Record set:
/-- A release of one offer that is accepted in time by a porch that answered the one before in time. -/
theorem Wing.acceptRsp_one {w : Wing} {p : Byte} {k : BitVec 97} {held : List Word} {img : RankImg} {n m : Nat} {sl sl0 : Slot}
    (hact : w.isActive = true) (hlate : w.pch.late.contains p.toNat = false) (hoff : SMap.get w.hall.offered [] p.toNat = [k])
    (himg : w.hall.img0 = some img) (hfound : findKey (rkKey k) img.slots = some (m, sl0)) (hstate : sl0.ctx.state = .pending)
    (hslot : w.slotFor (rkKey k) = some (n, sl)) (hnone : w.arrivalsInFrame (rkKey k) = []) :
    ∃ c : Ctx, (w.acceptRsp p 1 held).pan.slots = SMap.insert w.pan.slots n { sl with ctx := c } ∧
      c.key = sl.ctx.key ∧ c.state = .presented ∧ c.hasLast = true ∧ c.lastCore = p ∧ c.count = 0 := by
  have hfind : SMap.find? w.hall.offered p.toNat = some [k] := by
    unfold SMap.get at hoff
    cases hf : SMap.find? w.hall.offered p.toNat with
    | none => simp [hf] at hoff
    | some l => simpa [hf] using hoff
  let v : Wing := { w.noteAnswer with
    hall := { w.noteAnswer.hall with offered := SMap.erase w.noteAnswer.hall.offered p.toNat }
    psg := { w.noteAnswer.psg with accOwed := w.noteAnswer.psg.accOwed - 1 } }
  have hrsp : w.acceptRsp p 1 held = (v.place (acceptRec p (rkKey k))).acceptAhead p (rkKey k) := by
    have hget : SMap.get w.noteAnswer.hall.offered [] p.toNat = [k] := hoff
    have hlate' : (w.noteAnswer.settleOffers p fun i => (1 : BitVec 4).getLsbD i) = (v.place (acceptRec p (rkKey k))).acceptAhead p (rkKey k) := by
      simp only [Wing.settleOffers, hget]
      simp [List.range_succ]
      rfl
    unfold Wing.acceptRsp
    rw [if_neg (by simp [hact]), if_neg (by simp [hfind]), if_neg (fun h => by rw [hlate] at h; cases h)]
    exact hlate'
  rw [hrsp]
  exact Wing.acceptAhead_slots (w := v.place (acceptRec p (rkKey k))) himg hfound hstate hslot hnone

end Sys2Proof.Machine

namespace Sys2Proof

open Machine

Task to complete:
For this exercise, transcribe the whole listing verbatim.

Answer to this problem:
/-- A release of one offer that is accepted in time by a porch that answered the one before in time. -/
theorem Wing.acceptRsp_one {w : Wing} {p : Byte} {k : BitVec 97} {held : List Word} {img : RankImg} {n m : Nat} {sl sl0 : Slot}
    (hact : w.isActive = true) (hlate : w.pch.late.contains p.toNat = false) (hoff : SMap.get w.hall.offered [] p.toNat = [k])
    (himg : w.hall.img0 = some img) (hfound : findKey (rkKey k) img.slots = some (m, sl0)) (hstate : sl0.ctx.state = .pending)
    (hslot : w.slotFor (rkKey k) = some (n, sl)) (hnone : w.arrivalsInFrame (rkKey k) = []) :
    ∃ c : Ctx, (w.acceptRsp p 1 held).pan.slots = SMap.insert w.pan.slots n { sl with ctx := c } ∧
      c.key = sl.ctx.key ∧ c.state = .presented ∧ c.hasLast = true ∧ c.lastCore = p ∧ c.count = 0 := by
  have hfind : SMap.find? w.hall.offered p.toNat = some [k] := by
    unfold SMap.get at hoff
    cases hf : SMap.find? w.hall.offered p.toNat with
    | none => simp [hf] at hoff
    | some l => simpa [hf] using hoff
  let v : Wing := { w.noteAnswer with
    hall := { w.noteAnswer.hall with offered := SMap.erase w.noteAnswer.hall.offered p.toNat }
    psg := { w.noteAnswer.psg with accOwed := w.noteAnswer.psg.accOwed - 1 } }
  have hrsp : w.acceptRsp p 1 held = (v.place (acceptRec p (rkKey k))).acceptAhead p (rkKey k) := by
    have hget : SMap.get w.noteAnswer.hall.offered [] p.toNat = [k] := hoff
    have hlate' : (w.noteAnswer.settleOffers p fun i => (1 : BitVec 4).getLsbD i) = (v.place (acceptRec p (rkKey k))).acceptAhead p (rkKey k) := by
      simp only [Wing.settleOffers, hget]
      simp [List.range_succ]
      rfl
    unfold Wing.acceptRsp
    rw [if_neg (by simp [hact]), if_neg (by simp [hfind]), if_neg (fun h => by rw [hlate] at h; cases h)]
    exact hlate'
  rw [hrsp]
  exact Wing.acceptAhead_slots (w := v.place (acceptRec p (rkKey k))) himg hfound hstate hslot hnone

end Sys2Proof.Machine

namespace Sys2Proof

open Machine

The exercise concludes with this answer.